At the moment, then, Rosetta seems not to be Adding Value ™. It is just adding mess. Neither is it evil. It is just bad.

As Risan does well to show in his paper, it is not a matter of whether Rosetta technically offers the necessary capabilities, but rather whether the infrastructure can work with the various upstreams – in Risan’s case the Norwegian translators of KDE – to make sure the latest translations are available in distributions like Ubuntu which depend on Launchpad for its translations.

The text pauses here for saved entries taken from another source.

theorem frame_execDebugFreeze {P : List Part} {s0 : State} {s : State} (hp : within [.obs, .rings, .free] P = true) (h : Frame P s0 s) : FrameO P s0 (execDebugFreeze s) := by
  unfold execDebugFreeze
  with_reducible apply frameO_next
  with_reducible apply frame_ite
  · with_reducible assumption
  · extract_lets +onlyGivenNames x0
    have h0 : Frame P s0 (x0) := by
      unfold x0
      with_reducible apply frame_stopCrumbs (within_trans (by decide) hp)
      with_reducible assumption
    clear_value x0
    extract_lets +onlyGivenNames x1
    clear_value x1
    extract_lets +onlyGivenNames x2
    clear_value x2
    extract_lets +onlyGivenNames x3
    clear_value x3
    extract_lets +onlyGivenNames x4
    clear_value x4
    with_reducible apply frame_useFrees (within_trans (by decide) hp)
    refine frame_onObs [.rings, .obs] (within_trans (by decide) hp) (.inr fun _ => rfl) (.inl rfl) (.inl rfl) ?_
    with_reducible assumption

theorem frame_execDebugResume {P : List Part} {s0 : State} {r : Req} {t : Nat} {s : State} (hp : within [.ledger, .mirror, .leaves, .sessions, .obs, .rings, .kodp, .running, .ctrs, .out] P = true) (h : Frame P s0 s) : FrameO P s0 (execDebugResume r t s) := by
  unfold execDebugResume
  with_reducible apply frameO_next
  with_reducible apply frame_operateOk (within_trans (by decide) hp)
  · intro x0 h1
    refine frame_onObs [.rings, .obs] (within_trans (by decide) hp) (.inr fun _ => rfl) (.inl rfl) (.inl rfl) ?_
    with_reducible assumption
  · with_reducible assumption

theorem frame_execDebugThaw {P : List Part} {s0 : State} {s : State} (hp : within [.part, .obs, .time, .rings] P = true) (h : Frame P s0 s) : FrameO P s0 (execDebugThaw s) := by
  unfold execDebugThaw
  with_reducible apply frameO_next
  with_reducible apply frame_ite
  · with_reducible assumption
  · extract_lets +onlyGivenNames x0
    clear_value x0
    extract_lets +onlyGivenNames x1
    clear_value x1
    extract_lets +onlyGivenNames x2
    clear_value x2
    extract_lets +onlyGivenNames x3
    have h3 : Frame P s0 (x3) := by
      unfold x3
      refine frame_onObs [.time, .rings, .obs] (within_trans (by decide) hp) (.inl rfl) (.inl rfl) (.inl rfl) ?_
      with_reducible assumption
    clear_value x3
    extract_lets +onlyGivenNames x4
    have h4 : Frame P s0 (x4) := by
      unfold x4
      with_reducible apply frame_onPart (within_trans (by decide) hp)
      with_reducible assumption
    clear_value x4
    with_reducible apply frame_stopCrumbs (within_trans (by decide) hp)
    with_reducible assumption

end Sys2Proof.Machine
end

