-- ==== Sys2Proof/Laws/FrameTwin.lean ====
section
/-!
SUPPORT. Laws/FrameTwin.lean: the frame of every operation and command of Machine/Twin.lean.
-/
namespace Sys2Proof.Machine

theorem frame_onTwinTimer {P : List Part} {s0 : State} {c : State → Bool} {f : State → State} {s : State} (hp : within [] P = true) (h_f : (∀ x0, Frame P s0 x0 → Frame P s0 (f x0))) (h : Frame P s0 s) : Frame P s0 (onTwinTimer c f s) := by
  unfold onTwinTimer
  with_reducible apply frame_ite
  · with_reducible apply h_f
    with_reducible assumption
  · with_reducible assumption

theorem frame_arriveTwin {P : List Part} {s0 : State} {op : Nat} {port : Nat} {p : Packet} {go : Packet → State → State} {s : State} (hp : within [.leaves, .ctrs] P = true) (h_go : (∀ x0, ∀ x1, Frame P s0 x1 → Frame P s0 (go x0 x1))) (h : Frame P s0 s) : Frame P s0 (arriveTwin op port p go s) := by
  unfold arriveTwin
  with_reducible apply frame_ite
  · with_reducible assumption
  · with_reducible apply frame_arriveLink (within_trans (by decide) hp)
    · intro x0 x1 h2
      with_reducible apply frame_ite
      · with_reducible apply frame_twinIgnore (within_trans (by decide) hp)
        with_reducible assumption
      · with_reducible apply frame_ite
        · with_reducible apply frame_twinIgnore (within_trans (by decide) hp)
          with_reducible assumption
        · with_reducible apply h_go
          with_reducible assumption
    · with_reducible assumption

theorem frame_epochKeys {P : List Part} {s0 : State} {e : Nat} {s : State} (hp : within [.sec] P = true) (h : Frame P s0 s) : Frame P s0 (epochKeys e s) := by
  unfold epochKeys
  refine frame_onSec [.sec] (within_trans (by decide) hp) (.inr fun _ => rfl) (.inl rfl) ?_
  with_reducible assumption

theorem frame_execAnnounce {P : List Part} {s0 : State} {port : Nat} {p : Packet} {s : State} (hp : within [.pkg, .txn, .ledger, .part, .dir, .mem, .deep, .recp, .core, .twin, .mirror, .traffic, .leaves, .power, .sec, .sessions, .obs, .rings, .kodp, .running, .ctrs, .out, .free] P = true) (h : Frame P s0 s) : FrameO P s0 (execAnnounce port p s) := by
  unfold execAnnounce
  with_reducible apply frameO_next
  with_reducible apply frame_ite
  · with_reducible assumption
  · with_reducible apply frame_arriveFabric (within_trans (by decide) hp)
    · intro x0 x1 h2
      extract_lets +onlyGivenNames x3
      clear_value x3
      extract_lets +onlyGivenNames x4
      clear_value x4
      with_reducible apply frame_ite
      · with_reducible apply frame_epochKeys (within_trans (by decide) hp)
        with_reducible apply frame_higherEpoch (within_trans (by decide) hp)
        with_reducible assumption
      · with_reducible apply frame_bump (within_trans (by decide) hp)
        with_reducible assumption
    · with_reducible assumption

theorem frame_refuseHello {P : List Part} {s0 : State} {p : Packet} {h1 : Peer} {reason : Nat} {s : State} (hp : within [.ledger, .twin, .leaves, .sessions, .rings, .kodp, .ctrs, .out, .free] P = true) (h : Frame P s0 s) : Frame P s0 (refuseHello p h1 reason s) := by
  unfold refuseHello
  extract_lets +onlyGivenNames x0
  have h0 : Frame P s0 (x0) := by
    unfold x0
    with_reducible apply frame_onlyIf
    · intro x1 h2
      with_reducible apply frame_sendHelloAs (within_trans (by decide) hp)
      with_reducible assumption
    · with_reducible assumption
  clear_value x0
  with_reducible apply frame_ite
  · with_reducible apply frame_twinIgnore (within_trans (by decide) hp)
    with_reducible assumption
  · with_reducible apply frame_ite
    · with_reducible assumption
    · with_reducible apply frame_notify (within_trans (by decide) hp)
      refine frame_onTwin [.twin] (within_trans (by decide) hp) (.inr fun _ => rfl) (.inl rfl) ?_
      with_reducible assumption

theorem frame_enrolled {P : List Part} {s0 : State} {h1 : Peer} {role : Nat} {s : State} (hp : within [.ledger, .twin, .leaves, .sessions, .rings, .kodp, .ctrs, .out] P = true) (h : Frame P s0 s) : Frame P s0 (enrolled h1 role s) := by
  unfold enrolled
  extract_lets +onlyGivenNames x0
  have h0 : Frame P s0 (x0) := by
    unfold x0
    refine frame_onTwin [.twin] (within_trans (by decide) hp) (.inr fun _ => rfl) (.inl rfl) ?_
    with_reducible assumption
  clear_value x0
  with_reducible apply frame_notify (within_trans (by decide) hp)
  with_reducible assumption

theorem frame_becomeStandby {P : List Part} {s0 : State} {h1 : Peer} {s : State} (hp : within [.txn, .ledger, .part, .dir, .deep, .recp, .twin, .mirror, .leaves, .sessions, .rings, .kodp, .running, .ctrs, .out] P = true) (h : Frame P s0 s) : Frame P s0 (becomeStandby h1 s) := by
  unfold becomeStandby
  with_reducible apply frame_enrolled (within_trans (by decide) hp)
  with_reducible apply frame_startSyncing (within_trans (by decide) hp)
  with_reducible assumption

theorem frame_agreeEnrolling {P : List Part} {s0 : State} {h1 : Peer} {s : State} (hp : within [.txn, .ledger, .part, .dir, .deep, .recp, .twin, .mirror, .leaves, .sessions, .rings, .kodp, .running, .ctrs, .out, .free] P = true) (h : Frame P s0 s) : Frame P s0 (agreeEnrolling h1 s) := by
  unfold agreeEnrolling
  extract_lets +onlyGivenNames x0
  clear_value x0
  extract_lets +onlyGivenNames x1
  clear_value x1
  extract_lets +onlyGivenNames x2
  clear_value x2
  with_reducible apply frame_ite
  · with_reducible apply frame_notify (within_trans (by decide) hp)
    with_reducible assumption
  · with_reducible apply frame_ite
    · extract_lets +onlyGivenNames x3
      have h3 : Frame P s0 (x3) := by
        unfold x3
        with_reducible apply frame_useFree (within_trans (by decide) hp)
        with_reducible apply frame_useEpoch (within_trans (by decide) hp)
        refine frame_onTwin [.mirror, .twin] (within_trans (by decide) hp) (.inl rfl) (.inl rfl) ?_
        with_reducible assumption
      clear_value x3
      with_reducible apply frame_sendHello (within_trans (by decide) hp)
      with_reducible apply frame_startFeeding (within_trans (by decide) hp)
      with_reducible apply frame_enrolled (within_trans (by decide) hp)
      with_reducible apply frame_becomeOwner (within_trans (by decide) hp)
      with_reducible assumption
    · with_reducible apply frame_becomeStandby (within_trans (by decide) hp)
      with_reducible apply frame_useEpoch (within_trans (by decide) hp)
      with_reducible assumption

theorem frame_takeHello {P : List Part} {s0 : State} {p : Packet} {s : State} (hp : within [.pkg, .txn, .ledger, .part, .dir, .mem, .deep, .recp, .core, .twin, .mirror, .traffic, .leaves, .power, .sec, .sessions, .obs, .rings, .kodp, .running, .ctrs, .out, .free] P = true) (h : Frame P s0 s) : Frame P s0 (takeHello p s) := by
  unfold takeHello
  extract_lets +onlyGivenNames x0
  clear_value x0
  extract_lets +onlyGivenNames x1
  clear_value x1
  extract_lets +onlyGivenNames x2
  clear_value x2
  extract_lets +onlyGivenNames x3
  clear_value x3
  extract_lets +onlyGivenNames x4
  clear_value x4
  with_reducible apply frame_ite
  · with_reducible apply frame_refuseHello (within_trans (by decide) hp)
    with_reducible assumption
  · with_reducible apply frame_ite
    · with_reducible apply frame_refuseHello (within_trans (by decide) hp)
      with_reducible assumption
    · with_reducible apply frame_ite
      · with_reducible apply frame_refuseHello (within_trans (by decide) hp)
        with_reducible assumption
      · with_reducible apply frame_ite
        · with_reducible apply frame_refuseHello (within_trans (by decide) hp)
          with_reducible assumption
        · with_reducible apply frame_ite
          · with_reducible apply frame_ite
            · with_reducible apply frame_higherEpoch (within_trans (by decide) hp)
              with_reducible assumption
            · with_reducible apply frame_ite
              · with_reducible apply frame_sendHello (within_trans (by decide) hp)
                with_reducible assumption
              · with_reducible apply frame_twinIgnore (within_trans (by decide) hp)
                with_reducible assumption
          · split
            · with_reducible apply frame_ite
              · with_reducible apply frame_fenceTo (within_trans (by decide) hp)
                with_reducible assumption
              · with_reducible apply frame_ite
                · with_reducible apply frame_sendHello (within_trans (by decide) hp)
                  with_reducible apply frame_startFeeding (within_trans (by decide) hp)
                  with_reducible apply frame_enrolled (within_trans (by decide) hp)
                  with_reducible assumption
                · with_reducible apply frame_twinIgnore (within_trans (by decide) hp)
                  with_reducible assumption
            · with_reducible apply frame_ite
              · with_reducible apply frame_fenceTo (within_trans (by decide) hp)
                with_reducible assumption
              · with_reducible apply frame_sendHello (within_trans (by decide) hp)
                with_reducible apply frame_twinIgnore (within_trans (by decide) hp)
                with_reducible assumption
            · with_reducible apply frame_ite
              · with_reducible apply frame_fenceTo (within_trans (by decide) hp)
                with_reducible assumption
              · with_reducible apply frame_sendHello (within_trans (by decide) hp)
                with_reducible apply frame_twinIgnore (within_trans (by decide) hp)
                with_reducible assumption
            · with_reducible apply frame_ite
              · with_reducible apply frame_fenceTo (within_trans (by decide) hp)
                with_reducible assumption
              · with_reducible apply frame_twinIgnore (within_trans (by decide) hp)
                with_reducible assumption
            · with_reducible apply frame_ite
              · with_reducible apply frame_higherEpoch (within_trans (by decide) hp)
                with_reducible assumption
              · with_reducible apply frame_twinIgnore (within_trans (by decide) hp)
                with_reducible assumption
            · with_reducible apply frame_ite
              · with_reducible assumption
              · with_reducible apply frame_ite
                · with_reducible apply frame_becomeStandby (within_trans (by decide) hp)
                  with_reducible assumption
                · with_reducible apply frame_ite
                  · with_reducible apply frame_agreeEnrolling (within_trans (by decide) hp)
                    with_reducible assumption
                  · with_reducible apply frame_ite
                    · with_reducible assumption
                    · with_reducible apply frame_notify (within_trans (by decide) hp)
                      refine frame_onTwin [.mirror, .twin] (within_trans (by decide) hp) (.inl rfl) (.inl rfl) ?_
                      with_reducible assumption
            · with_reducible apply frame_ite
              · with_reducible apply frame_becomeStandby (within_trans (by decide) hp)
                with_reducible assumption
              · with_reducible apply frame_ite
                · with_reducible assumption
                · with_reducible apply frame_notify (within_trans (by decide) hp)
                  refine frame_onTwin [.mirror, .twin] (within_trans (by decide) hp) (.inl rfl) (.inl rfl) ?_
                  with_reducible assumption
            · with_reducible apply frame_ite
              · with_reducible apply frame_becomeStandby (within_trans (by decide) hp)
                with_reducible assumption
              · with_reducible apply frame_ite
                · with_reducible assumption
                · with_reducible apply frame_notify (within_trans (by decide) hp)
                  refine frame_onTwin [.mirror, .twin] (within_trans (by decide) hp) (.inl rfl) (.inl rfl) ?_
                  with_reducible assumption
            · with_reducible apply frame_ite
              · with_reducible apply frame_higherEpoch (within_trans (by decide) hp)
                with_reducible assumption
              · with_reducible apply frame_ite
                · refine frame_onTwin [.mirror, .twin] (within_trans (by decide) hp) (.inl rfl) (.inl rfl) ?_
                  with_reducible assumption
                · with_reducible apply frame_ite
                  · refine frame_onTwin [.mirror, .twin] (within_trans (by decide) hp) (.inl rfl) (.inl rfl) ?_
                    with_reducible assumption
                  · with_reducible apply frame_twinIgnore (within_trans (by decide) hp)
                    with_reducible assumption
            · with_reducible apply frame_ite
              · with_reducible apply frame_notify (within_trans (by decide) hp)
                refine frame_onTwin [.mirror, .twin] (within_trans (by decide) hp) (.inl rfl) (.inl rfl) ?_
                with_reducible assumption
              · with_reducible apply frame_twinIgnore (within_trans (by decide) hp)
                with_reducible assumption
            · with_reducible apply frame_twinIgnore (within_trans (by decide) hp)
              with_reducible assumption

theorem frame_execTwHello {P : List Part} {s0 : State} {port : Nat} {p : Packet} {s : State} (hp : within [.pkg, .txn, .ledger, .part, .dir, .mem, .deep, .recp, .core, .twin, .mirror, .traffic, .leaves, .power, .sec, .sessions, .obs, .rings, .kodp, .running, .ctrs, .out, .free] P = true) (h : Frame P s0 s) : FrameO P s0 (execTwHello port p s) := by
  unfold execTwHello
  with_reducible apply frameO_next
  with_reducible apply frame_arriveTwin (within_trans (by decide) hp)
  · intro x0 x1 h2
    with_reducible apply frame_takeHello (within_trans (by decide) hp)
    with_reducible assumption
  · with_reducible assumption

The problem is that with Risan’s translations, Rosetta has simply supplanted the Norwegian KDE translators as the translation upstream, thus actually segregating the community rather than uniting it. And the reason for this may exactly be the Norwegian KDE translators’ hesitancy to drop Kbabel and other tools for Launchpad and Rosetta – a platform which many Free Software developers still do not entirely trust, nor will be willing to use until it becomes Free Software itself, or at least until it becomes so good that it would be too much work to build an alternative – like Google.

In this way, the adoption of Launchpad continues to be slow, not because of any bad intent from its architects or lack of interest from its potential users, but because it has been built without consideration for the social connections within and between Free Software projects.

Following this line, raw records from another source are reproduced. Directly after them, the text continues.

theorem frame_execGrantRampDone {P : List Part} {s0 : State} {kind : SugarKind} {key : Nat} {s : State} (hp : within [.pkg, .power, .ctrs] P = true) (h : Frame P s0 s) : FrameO P s0 (execGrantRampDone kind key s) := by
  unfold execGrantRampDone
  with_reducible apply frameO_ite
  · with_reducible apply frameO_next
    with_reducible assumption
  · with_reducible apply frameO_next
    with_reducible apply frame_endStep (within_trans (by decide) hp)
    with_reducible apply frame_onPower (within_trans (by decide) hp)
    with_reducible assumption

theorem frame_execBallastHoldExpiry {P : List Part} {s0 : State} {s : State} (hp : within [.pkg, .power, .ctrs] P = true) (h : Frame P s0 s) : FrameO P s0 (execBallastHoldExpiry s) := by
  unfold execBallastHoldExpiry
  with_reducible apply frameO_ite
  · with_reducible apply frameO_next
    with_reducible assumption
  · split
    extract_lets +onlyGivenNames x0
    clear_value x0
    extract_lets +onlyGivenNames x1
    have h1 : Frame P s0 (x1) := by
      unfold x1
      with_reducible apply frame_onPower (within_trans (by decide) hp)
      with_reducible assumption
    clear_value x1
    with_reducible apply frameO_next
    with_reducible apply frame_ite
    · with_reducible apply frame_announceStep (within_trans (by decide) hp)
      with_reducible assumption
    · with_reducible apply frame_onlyIf
      · intro x2 h3
        with_reducible apply frame_drawQuiet (within_trans (by decide) hp)
        with_reducible assumption
      · with_reducible assumption

theorem frame_execBallastRampDownDone {P : List Part} {s0 : State} {s : State} (hp : within [.pkg, .power, .ctrs] P = true) (h : Frame P s0 s) : FrameO P s0 (execBallastRampDownDone s) := by
  unfold execBallastRampDownDone
  with_reducible apply frameO_ite
  · with_reducible apply frameO_next
    with_reducible assumption
  · extract_lets +onlyGivenNames x0
    clear_value x0
    extract_lets +onlyGivenNames x1
    have h1 : Frame P s0 (x1) := by
      unfold x1
      with_reducible apply frame_onPower (within_trans (by decide) hp)
      with_reducible assumption
    clear_value x1
    with_reducible apply frameO_next
    with_reducible apply frame_onlyIf
    · intro x2 h3
      with_reducible apply frame_endStep (within_trans (by decide) hp)
      with_reducible assumption
    · with_reducible assumption

theorem frame_execPowerSample {P : List Part} {s0 : State} {rails : List (Rail × Nat × Nat)} {s : State} (hp : within [.pkg, .power, .ctrs] P = true) (h : Frame P s0 s) : FrameO P s0 (execPowerSample rails s) := by
  unfold execPowerSample
  extract_lets +onlyGivenNames x0
  have h0 : Frame P s0 (x0) := by
    unfold x0
    with_reducible apply frame_onPkg (within_trans (by decide) hp)
    with_reducible assumption
  clear_value x0
  extract_lets +onlyGivenNames x1
  have h1 : Frame P s0 (x1) := by
    unfold x1
    with_reducible apply frame_forAll
    · intro x2 x3 h4
      with_reducible apply frame_onlyIf
      · intro x5 h6
        with_reducible apply frame_bump (within_trans (by decide) hp)
        with_reducible assumption
      · with_reducible assumption
    · with_reducible assumption
  clear_value x1
  extract_lets +onlyGivenNames x7
  clear_value x7
  extract_lets +onlyGivenNames x8
  clear_value x8
  with_reducible apply frameO_next
  with_reducible apply frame_onPower (within_trans (by decide) hp)
  with_reducible assumption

Indeed, Launchpad is often described as seeking to “automate social connections between projects” so that patches and data can be exchanged as smoothly as possible with a minimum inter-community flame-wars (this fits quite well with Ubuntu’s relationship to Debian, where a number of developers continue – rightly or wrongly – to be unhappy with the patches that Ubuntu send back upstream).

When the project started, the Launchpad developers mapped out all the software repositories of the Free Software world and linked them together, but they did not map out the flow of information between these repositories or how its active inhabitants collaborate. Thus Launchpad does not reflect how the upstreams work, limiting their willingness to adopt it, and since they can’t customize it to fit their needs as they would otherwise do – the source code is still unavailable, after all – they simply stay away.

Unlike Google – whose services generally are so easy to use that they require little or no customization, Canonical’s Launchpad is a intricate behemoth of details. Even core Ubuntu developers who use it everyday do get lost in the system from time to time. It cannot be optimized for a single use case, since Free Software projects, though they appear much alike, have subtly and vastly different ways of collaborating – both due to community structures and dynamics, but mostly because of the many different tools they use.

Having the data is not enough. Understanding and incorporating the work flow of the upstreams is also necessary. And nobody will be able to do that better than the upstreams themselves.

This constant negotiation between the technical and the social is the main theme of my thesis, and though I can’t delve into the entirety of Launchpad, I do hope to elaborate further on some of these ideas about the role of technical infrastructure in Free Software projects.